Task description
Quote only the lines from the top of the listing below down to and including the line with "simp only [List.length_cons] at h".

####

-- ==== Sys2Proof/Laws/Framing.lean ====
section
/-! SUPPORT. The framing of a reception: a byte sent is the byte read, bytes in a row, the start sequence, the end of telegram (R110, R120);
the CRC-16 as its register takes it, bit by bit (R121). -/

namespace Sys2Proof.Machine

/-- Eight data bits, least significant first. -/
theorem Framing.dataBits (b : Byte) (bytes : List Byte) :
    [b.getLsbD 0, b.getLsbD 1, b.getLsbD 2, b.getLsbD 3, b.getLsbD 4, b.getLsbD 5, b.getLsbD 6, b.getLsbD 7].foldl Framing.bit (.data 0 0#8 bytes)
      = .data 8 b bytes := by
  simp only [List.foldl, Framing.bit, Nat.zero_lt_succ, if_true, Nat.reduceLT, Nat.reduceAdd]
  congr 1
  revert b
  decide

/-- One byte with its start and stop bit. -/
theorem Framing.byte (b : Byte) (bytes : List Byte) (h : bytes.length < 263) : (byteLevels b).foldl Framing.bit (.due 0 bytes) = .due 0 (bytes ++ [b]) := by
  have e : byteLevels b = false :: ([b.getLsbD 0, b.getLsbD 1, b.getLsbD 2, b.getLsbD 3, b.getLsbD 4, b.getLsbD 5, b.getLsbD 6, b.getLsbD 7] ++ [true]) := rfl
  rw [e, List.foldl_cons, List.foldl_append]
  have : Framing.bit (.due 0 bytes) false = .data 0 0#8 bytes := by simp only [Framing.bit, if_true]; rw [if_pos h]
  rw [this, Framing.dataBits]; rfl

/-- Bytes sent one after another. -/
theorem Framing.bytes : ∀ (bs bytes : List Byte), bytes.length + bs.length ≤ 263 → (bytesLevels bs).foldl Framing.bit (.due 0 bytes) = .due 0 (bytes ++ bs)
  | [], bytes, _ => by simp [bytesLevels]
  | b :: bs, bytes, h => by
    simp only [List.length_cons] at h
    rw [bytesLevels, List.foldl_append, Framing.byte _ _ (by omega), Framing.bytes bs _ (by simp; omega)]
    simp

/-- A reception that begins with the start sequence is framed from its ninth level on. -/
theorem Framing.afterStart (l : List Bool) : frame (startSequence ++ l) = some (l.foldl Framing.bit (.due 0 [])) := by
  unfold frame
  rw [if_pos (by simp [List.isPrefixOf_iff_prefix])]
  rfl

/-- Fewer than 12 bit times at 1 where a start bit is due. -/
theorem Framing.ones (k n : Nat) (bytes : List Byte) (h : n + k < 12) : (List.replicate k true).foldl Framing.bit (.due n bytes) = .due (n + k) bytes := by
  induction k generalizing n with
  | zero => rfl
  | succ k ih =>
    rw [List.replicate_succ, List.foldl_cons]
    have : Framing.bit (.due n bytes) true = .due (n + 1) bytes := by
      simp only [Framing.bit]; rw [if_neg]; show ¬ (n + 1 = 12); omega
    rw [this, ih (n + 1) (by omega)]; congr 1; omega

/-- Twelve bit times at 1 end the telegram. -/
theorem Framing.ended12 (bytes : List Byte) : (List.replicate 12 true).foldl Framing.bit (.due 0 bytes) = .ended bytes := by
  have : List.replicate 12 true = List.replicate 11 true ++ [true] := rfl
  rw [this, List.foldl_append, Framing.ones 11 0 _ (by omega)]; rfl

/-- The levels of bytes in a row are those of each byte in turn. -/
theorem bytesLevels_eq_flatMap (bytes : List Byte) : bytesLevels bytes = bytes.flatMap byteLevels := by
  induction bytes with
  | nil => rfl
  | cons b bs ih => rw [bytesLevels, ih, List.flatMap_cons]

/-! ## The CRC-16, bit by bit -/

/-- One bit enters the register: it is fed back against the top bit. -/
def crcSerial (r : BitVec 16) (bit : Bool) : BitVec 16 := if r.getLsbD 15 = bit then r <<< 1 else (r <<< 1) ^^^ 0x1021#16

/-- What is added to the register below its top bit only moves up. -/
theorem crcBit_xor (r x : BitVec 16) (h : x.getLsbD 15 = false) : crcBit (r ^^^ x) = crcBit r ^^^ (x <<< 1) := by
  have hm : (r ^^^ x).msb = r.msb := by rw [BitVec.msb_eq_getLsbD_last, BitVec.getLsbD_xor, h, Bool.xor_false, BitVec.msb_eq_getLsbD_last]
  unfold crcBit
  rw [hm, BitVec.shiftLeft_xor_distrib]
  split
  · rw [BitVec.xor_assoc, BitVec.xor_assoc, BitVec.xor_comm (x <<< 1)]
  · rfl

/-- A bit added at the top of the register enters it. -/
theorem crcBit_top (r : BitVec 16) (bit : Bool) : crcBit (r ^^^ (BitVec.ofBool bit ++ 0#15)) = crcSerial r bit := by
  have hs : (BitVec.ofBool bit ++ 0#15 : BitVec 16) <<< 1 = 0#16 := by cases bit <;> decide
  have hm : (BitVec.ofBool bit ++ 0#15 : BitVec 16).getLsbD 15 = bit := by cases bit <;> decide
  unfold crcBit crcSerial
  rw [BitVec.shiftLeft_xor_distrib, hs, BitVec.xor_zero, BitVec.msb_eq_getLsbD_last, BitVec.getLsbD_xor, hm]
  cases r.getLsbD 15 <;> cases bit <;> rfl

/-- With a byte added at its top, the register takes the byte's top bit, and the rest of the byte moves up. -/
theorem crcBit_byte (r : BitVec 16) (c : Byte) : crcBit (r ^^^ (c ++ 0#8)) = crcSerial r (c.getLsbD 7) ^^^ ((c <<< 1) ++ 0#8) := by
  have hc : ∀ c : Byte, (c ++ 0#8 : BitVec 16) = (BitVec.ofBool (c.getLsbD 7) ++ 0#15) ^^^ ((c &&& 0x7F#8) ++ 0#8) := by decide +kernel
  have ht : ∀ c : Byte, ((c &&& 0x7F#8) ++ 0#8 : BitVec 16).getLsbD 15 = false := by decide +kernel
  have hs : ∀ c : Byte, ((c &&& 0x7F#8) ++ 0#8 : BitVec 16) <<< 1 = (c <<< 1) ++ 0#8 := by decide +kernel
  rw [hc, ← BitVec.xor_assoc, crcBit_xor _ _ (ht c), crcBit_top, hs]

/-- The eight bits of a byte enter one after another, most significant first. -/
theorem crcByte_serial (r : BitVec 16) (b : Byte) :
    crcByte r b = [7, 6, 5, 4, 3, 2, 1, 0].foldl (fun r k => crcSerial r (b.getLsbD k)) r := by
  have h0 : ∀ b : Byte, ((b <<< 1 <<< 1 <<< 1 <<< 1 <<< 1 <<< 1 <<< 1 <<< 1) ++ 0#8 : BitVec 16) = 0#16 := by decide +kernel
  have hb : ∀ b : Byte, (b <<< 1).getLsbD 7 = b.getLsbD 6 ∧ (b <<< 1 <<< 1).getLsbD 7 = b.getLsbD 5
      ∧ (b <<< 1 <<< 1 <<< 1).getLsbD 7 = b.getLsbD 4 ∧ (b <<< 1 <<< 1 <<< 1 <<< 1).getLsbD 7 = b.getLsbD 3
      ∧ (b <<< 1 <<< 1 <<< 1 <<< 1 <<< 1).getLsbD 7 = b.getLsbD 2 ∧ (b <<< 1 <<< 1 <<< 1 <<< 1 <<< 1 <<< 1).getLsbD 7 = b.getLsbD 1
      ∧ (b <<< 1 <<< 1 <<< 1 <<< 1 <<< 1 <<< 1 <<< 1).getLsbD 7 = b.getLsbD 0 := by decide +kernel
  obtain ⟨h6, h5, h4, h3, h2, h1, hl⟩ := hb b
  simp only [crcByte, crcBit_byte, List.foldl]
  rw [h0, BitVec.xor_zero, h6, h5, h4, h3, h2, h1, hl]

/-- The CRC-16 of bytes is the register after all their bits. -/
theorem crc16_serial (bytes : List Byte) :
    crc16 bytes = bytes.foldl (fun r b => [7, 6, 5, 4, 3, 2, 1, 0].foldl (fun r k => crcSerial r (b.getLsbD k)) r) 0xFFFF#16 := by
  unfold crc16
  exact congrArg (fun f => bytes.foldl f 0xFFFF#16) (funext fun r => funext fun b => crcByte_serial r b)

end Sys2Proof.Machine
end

####

Answer to the problem
-- ==== Sys2Proof/Laws/Framing.lean ====
section
/-! SUPPORT. The framing of a reception: a byte sent is the byte read, bytes in a row, the start sequence, the end of telegram (R110, R120);
the CRC-16 as its register takes it, bit by bit (R121). -/

namespace Sys2Proof.Machine

/-- Eight data bits, least significant first. -/
theorem Framing.dataBits (b : Byte) (bytes : List Byte) :
    [b.getLsbD 0, b.getLsbD 1, b.getLsbD 2, b.getLsbD 3, b.getLsbD 4, b.getLsbD 5, b.getLsbD 6, b.getLsbD 7].foldl Framing.bit (.data 0 0#8 bytes)
      = .data 8 b bytes := by
  simp only [List.foldl, Framing.bit, Nat.zero_lt_succ, if_true, Nat.reduceLT, Nat.reduceAdd]
  congr 1
  revert b
  decide

/-- One byte with its start and stop bit. -/
theorem Framing.byte (b : Byte) (bytes : List Byte) (h : bytes.length < 263) : (byteLevels b).foldl Framing.bit (.due 0 bytes) = .due 0 (bytes ++ [b]) := by
  have e : byteLevels b = false :: ([b.getLsbD 0, b.getLsbD 1, b.getLsbD 2, b.getLsbD 3, b.getLsbD 4, b.getLsbD 5, b.getLsbD 6, b.getLsbD 7] ++ [true]) := rfl
  rw [e, List.foldl_cons, List.foldl_append]
  have : Framing.bit (.due 0 bytes) false = .data 0 0#8 bytes := by simp only [Framing.bit, if_true]; rw [if_pos h]
  rw [this, Framing.dataBits]; rfl

/-- Bytes sent one after another. -/
theorem Framing.bytes : ∀ (bs bytes : List Byte), bytes.length + bs.length ≤ 263 → (bytesLevels bs).foldl Framing.bit (.due 0 bytes) = .due 0 (bytes ++ bs)
  | [], bytes, _ => by simp [bytesLevels]
  | b :: bs, bytes, h => by
    simp only [List.length_cons] at h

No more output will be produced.